CONTACT Jennifer L. Stow [email protected] y GTPases in Trafficking Series- Editorial © 2016 Taylor & Francis
In keeping with the ethos of the journal, to “serve the community of cell biologists in multiple ways” we are launching a rolling series of articles, reviews, toolboxes and commentaries dedicated to small GTPases in trafficking. The aim of this series is to inform, present data, and assist ongoing research by highlighting resources, reagents and approaches that facilitate family-wide or broad spectrum analysis of GTPase expression, location, function, protein interactions, cross species comparisons and roles in disease. For instance, in an accompanying article by Yeo et al.1 in this issue we present a sequence of multiple members of the Rab family recruited to phagosomal membranes in macrophages, as a basis for dissecting coordinated Rab control of phaogocytosis in different infectious or developmental contexts. Another particularly potent use of this series will be “Toolbox” articles used to present and discuss GTPase resources, for instance large plasmid collections that are simultaneously deposited with the not-for-profit distributor Addgene (www.addgene.org).

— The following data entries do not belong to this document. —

/-! ### mailboxDone -/

@[simp] theorem mailboxDone_ident (p : Fin 4) (m : Fin 8) (q : Bool) (s : Rc8) : (mailboxDone p m q s).ident = s.ident := by
  unfold mailboxDone; split <;> simp
@[simp] theorem mailboxDone_clk (p : Fin 4) (m : Fin 8) (q : Bool) (s : Rc8) : (mailboxDone p m q s).clk = s.clk := by
  unfold mailboxDone; split <;> simp
@[simp] theorem mailboxDone_svpReady (p : Fin 4) (m : Fin 8) (q : Bool) (s : Rc8) : (mailboxDone p m q s).svpReady = s.svpReady := by
  unfold mailboxDone; split <;> simp
@[simp] theorem mailboxDone_execs (p : Fin 4) (m : Fin 8) (q : Bool) (s : Rc8) : (mailboxDone p m q s).execs = s.execs := by
  unfold mailboxDone; split <;> simp
@[simp] theorem mailboxDone_nextExec (p : Fin 4) (m : Fin 8) (q : Bool) (s : Rc8) : (mailboxDone p m q s).nextExec = s.nextExec := by
  unfold mailboxDone; split <;> simp
@[simp] theorem mailboxDone_arrivals (p : Fin 4) (m : Fin 8) (q : Bool) (s : Rc8) : (mailboxDone p m q s).arrivals = s.arrivals := by
  unfold mailboxDone; split <;> simp
@[simp] theorem mailboxDone_limits (p : Fin 4) (m : Fin 8) (q : Bool) (s : Rc8) : (mailboxDone p m q s).limits = s.limits := by
  unfold mailboxDone; split <;> simp
@[simp] theorem mailboxDone_bar2 (p : Fin 4) (m : Fin 8) (q : Bool) (s : Rc8) : (mailboxDone p m q s).bar2 = s.bar2 := by
  unfold mailboxDone; split <;> simp
@[simp] theorem mailboxDone_rcd (p : Fin 4) (m : Fin 8) (q : Bool) (s : Rc8) : (mailboxDone p m q s).rcd = s.rcd := by
  unfold mailboxDone; split <;> simp
@[simp] theorem mailboxDone_rnd (p : Fin 4) (m : Fin 8) (q : Bool) (s : Rc8) : (mailboxDone p m q s).rnd = s.rnd := by
  unfold mailboxDone; split <;> simp
@[simp] theorem mailboxDone_net (p : Fin 4) (m : Fin 8) (q : Bool) (s : Rc8) : (mailboxDone p m q s).net = s.net := by
  unfold mailboxDone; split <;> simp
@[simp] theorem mailboxDone_sch (p : Fin 4) (m : Fin 8) (q : Bool) (s : Rc8) : (mailboxDone p m q s).sch = s.sch := by
  unfold mailboxDone; split <;> simp
@[simp] theorem mailboxDone_eng (p : Fin 4) (m : Fin 8) (q : Bool) (s : Rc8) : (mailboxDone p m q s).eng = s.eng := by
  unfold mailboxDone; split <;> simp
@[simp] theorem mailboxDone_learn (p : Fin 4) (m : Fin 8) (q : Bool) (s : Rc8) : (mailboxDone p m q s).learn = s.learn := by
  unfold mailboxDone; split <;> simp
@[simp] theorem mailboxDone_tablesRestored (p : Fin 4) (m : Fin 8) (q : Bool) (s : Rc8) : (mailboxDone p m q s).tablesRestored = s.tablesRestored := by
  unfold mailboxDone; split <;> simp
@[simp] theorem mailboxDone_run (p : Fin 4) (m : Fin 8) (q : Bool) (s : Rc8) : (mailboxDone p m q s).run = s.run := by
  unfold mailboxDone; split <;> simp
@[simp] theorem mailboxDone_chg (p : Fin 4) (m : Fin 8) (q : Bool) (s : Rc8) : (mailboxDone p m q s).chg = s.chg := by
  unfold mailboxDone; split <;> simp
@[simp] theorem mailboxDone_pair (p : Fin 4) (m : Fin 8) (q : Bool) (s : Rc8) : (mailboxDone p m q s).pair = s.pair := by
  unfold mailboxDone; split <;> simp
@[simp] theorem mailboxDone_saf (p : Fin 4) (m : Fin 8) (q : Bool) (s : Rc8) : (mailboxDone p m q s).saf = s.saf := by
  unfold mailboxDone; split <;> simp
@[simp] theorem mailboxDone_itg (p : Fin 4) (m : Fin 8) (q : Bool) (s : Rc8) : (mailboxDone p m q s).itg = s.itg := by
  unfold mailboxDone; split <;> simp
@[simp] theorem mailboxDone_tim (p : Fin 4) (m : Fin 8) (q : Bool) (s : Rc8) : (mailboxDone p m q s).tim = s.tim := by
  unfold mailboxDone; split <;> simp
@[simp] theorem mailboxDone_eth (p : Fin 4) (m : Fin 8) (q : Bool) (s : Rc8) : (mailboxDone p m q s).eth = s.eth := by
  unfold mailboxDone; split <;> simp
@[simp] theorem mailboxDone_peers (p : Fin 4) (m : Fin 8) (q : Bool) (s : Rc8) : (mailboxDone p m q s).peers = s.peers := by
  unfold mailboxDone; split <;> simp
@[simp] theorem mailboxDone_can (p : Fin 4) (m : Fin 8) (q : Bool) (s : Rc8) : (mailboxDone p m q s).can = s.can := by
  unfold mailboxDone; split <;> simp
@[simp] theorem mailboxDone_ffe (p : Fin 4) (m : Fin 8) (q : Bool) (s : Rc8) : (mailboxDone p m q s).ffe = s.ffe := by
  unfold mailboxDone; split <;> simp
@[simp] theorem mailboxDone_pwr (p : Fin 4) (m : Fin 8) (q : Bool) (s : Rc8) : (mailboxDone p m q s).pwr = s.pwr := by
  unfold mailboxDone; split <;> simp
@[simp] theorem mailboxDone_restartAt (p : Fin 4) (m : Fin 8) (q : Bool) (s : Rc8) : (mailboxDone p m q s).restartAt = s.restartAt := by
  unfold mailboxDone; split <;> simp
@[simp] theorem mailboxDone_trialFrom (p : Fin 4) (m : Fin 8) (q : Bool) (s : Rc8) : (mailboxDone p m q s).trialFrom = s.trialFrom := by
  unfold mailboxDone; split <;> simp
@[simp] theorem mailboxDone_expiryHandover (p : Fin 4) (m : Fin 8) (q : Bool) (s : Rc8) : (mailboxDone p m q s).expiryHandover = s.expiryHandover := by
  unfold mailboxDone; split <;> simp
@[simp] theorem mailboxDone_nv (p : Fin 4) (m : Fin 8) (q : Bool) (s : Rc8) : (mailboxDone p m q s).nv = s.nv := by
  unfold mailboxDone; split <;> simp

/-! ### mailboxReply -/

@[simp] theorem mailboxReply_ident (p : Fin 4) (m : Fin 8) (x : Status) (l : List Byte) (s : Rc8) : (mailboxReply p m x l s).ident = s.ident := by first | rfl
@[simp] theorem mailboxReply_clk (p : Fin 4) (m : Fin 8) (x : Status) (l : List Byte) (s : Rc8) : (mailboxReply p m x l s).clk = s.clk := by first | rfl
@[simp] theorem mailboxReply_svpReady (p : Fin 4) (m : Fin 8) (x : Status) (l : List Byte) (s : Rc8) : (mailboxReply p m x l s).svpReady = s.svpReady := by first | rfl
@[simp] theorem mailboxReply_execs (p : Fin 4) (m : Fin 8) (x : Status) (l : List Byte) (s : Rc8) : (mailboxReply p m x l s).execs = s.execs := by first | rfl
@[simp] theorem mailboxReply_nextExec (p : Fin 4) (m : Fin 8) (x : Status) (l : List Byte) (s : Rc8) : (mailboxReply p m x l s).nextExec = s.nextExec := by first | rfl
@[simp] theorem mailboxReply_arrivals (p : Fin 4) (m : Fin 8) (x : Status) (l : List Byte) (s : Rc8) : (mailboxReply p m x l s).arrivals = s.arrivals := by first | rfl
@[simp] theorem mailboxReply_limits (p : Fin 4) (m : Fin 8) (x : Status) (l : List Byte) (s : Rc8) : (mailboxReply p m x l s).limits = s.limits := by first | rfl
@[simp] theorem mailboxReply_bar2 (p : Fin 4) (m : Fin 8) (x : Status) (l : List Byte) (s : Rc8) : (mailboxReply p m x l s).bar2 = s.bar2 := by first | rfl
@[simp] theorem mailboxReply_out (p : Fin 4) (m : Fin 8) (x : Status) (l : List Byte) (s : Rc8) : (mailboxReply p m x l s).out = s.out := by first | rfl
@[simp] theorem mailboxReply_rcd (p : Fin 4) (m : Fin 8) (x : Status) (l : List Byte) (s : Rc8) : (mailboxReply p m x l s).rcd = s.rcd := by first | rfl
@[simp] theorem mailboxReply_rnd (p : Fin 4) (m : Fin 8) (x : Status) (l : List Byte) (s : Rc8) : (mailboxReply p m x l s).rnd = s.rnd := by first | rfl
@[simp] theorem mailboxReply_net (p : Fin 4) (m : Fin 8) (x : Status) (l : List Byte) (s : Rc8) : (mailboxReply p m x l s).net = s.net := by first | rfl
@[simp] theorem mailboxReply_sch (p : Fin 4) (m : Fin 8) (x : Status) (l : List Byte) (s : Rc8) : (mailboxReply p m x l s).sch = s.sch := by first | rfl
@[simp] theorem mailboxReply_eng (p : Fin 4) (m : Fin 8) (x : Status) (l : List Byte) (s : Rc8) : (mailboxReply p m x l s).eng = s.eng := by first | rfl
@[simp] theorem mailboxReply_learn (p : Fin 4) (m : Fin 8) (x : Status) (l : List Byte) (s : Rc8) : (mailboxReply p m x l s).learn = s.learn := by first | rfl
@[simp] theorem mailboxReply_tablesRestored (p : Fin 4) (m : Fin 8) (x : Status) (l : List Byte) (s : Rc8) : (mailboxReply p m x l s).tablesRestored = s.tablesRestored := by first | rfl
@[simp] theorem mailboxReply_run (p : Fin 4) (m : Fin 8) (x : Status) (l : List Byte) (s : Rc8) : (mailboxReply p m x l s).run = s.run := by first | rfl
@[simp] theorem mailboxReply_chg (p : Fin 4) (m : Fin 8) (x : Status) (l : List Byte) (s : Rc8) : (mailboxReply p m x l s).chg = s.chg := by first | rfl
@[simp] theorem mailboxReply_pair (p : Fin 4) (m : Fin 8) (x : Status) (l : List Byte) (s : Rc8) : (mailboxReply p m x l s).pair = s.pair := by first | rfl
@[simp] theorem mailboxReply_saf (p : Fin 4) (m : Fin 8) (x : Status) (l : List Byte) (s : Rc8) : (mailboxReply p m x l s).saf = s.saf := by first | rfl
@[simp] theorem mailboxReply_itg (p : Fin 4) (m : Fin 8) (x : Status) (l : List Byte) (s : Rc8) : (mailboxReply p m x l s).itg = s.itg := by first | rfl
@[simp] theorem mailboxReply_tim (p : Fin 4) (m : Fin 8) (x : Status) (l : List Byte) (s : Rc8) : (mailboxReply p m x l s).tim = s.tim := by first | rfl
@[simp] theorem mailboxReply_eth (p : Fin 4) (m : Fin 8) (x : Status) (l : List Byte) (s : Rc8) : (mailboxReply p m x l s).eth = s.eth := by first | rfl
@[simp] theorem mailboxReply_peers (p : Fin 4) (m : Fin 8) (x : Status) (l : List Byte) (s : Rc8) : (mailboxReply p m x l s).peers = s.peers := by first | rfl
@[simp] theorem mailboxReply_can (p : Fin 4) (m : Fin 8) (x : Status) (l : List Byte) (s : Rc8) : (mailboxReply p m x l s).can = s.can := by first | rfl
@[simp] theorem mailboxReply_ffe (p : Fin 4) (m : Fin 8) (x : Status) (l : List Byte) (s : Rc8) : (mailboxReply p m x l s).ffe = s.ffe := by first | rfl
@[simp] theorem mailboxReply_pwr (p : Fin 4) (m : Fin 8) (x : Status) (l : List Byte) (s : Rc8) : (mailboxReply p m x l s).pwr = s.pwr := by first | rfl
@[simp] theorem mailboxReply_restartAt (p : Fin 4) (m : Fin 8) (x : Status) (l : List Byte) (s : Rc8) : (mailboxReply p m x l s).restartAt = s.restartAt := by first | rfl
@[simp] theorem mailboxReply_trialFrom (p : Fin 4) (m : Fin 8) (x : Status) (l : List Byte) (s : Rc8) : (mailboxReply p m x l s).trialFrom = s.trialFrom := by first | rfl
@[simp] theorem mailboxReply_expiryHandover (p : Fin 4) (m : Fin 8) (x : Status) (l : List Byte) (s : Rc8) : (mailboxReply p m x l s).expiryHandover = s.expiryHandover := by first | rfl
@[simp] theorem mailboxReply_nv (p : Fin 4) (m : Fin 8) (x : Status) (l : List Byte) (s : Rc8) : (mailboxReply p m x l s).nv = s.nv := by first | rfl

Kicking off this initiative is a family wide repository of ARF family plasmids and a Toolbox by Richard Kahn.2 We hope that this series, together with the CellLogBlog, will foster collaborations and ensure maximal use of the experimental reagents we all create. The series will also be a ready source of information on families of GTPases as a reference for those working in the field and also for those new to studies on GTPase families or family members. We invite expressions of interest from those who may have resources or articles to contribute.
References [1] Yeo JC, Wall AA, Luo L, Stow J. Sequential recruitment of Rab GTPases during early stages of phagocytosis. Cell Logist 2016; 6(1): e1140615 [12 p]. [2] Kerr SC, Kahn R. Tool box: Plasmids for the expression or knockdown of human ARF Family GTPases (ARF/ARL/SAR) and their co-expression in bacteria with N-myristoyltransferases. Cell Logist 2015; 5(3): e1090523 [6 p].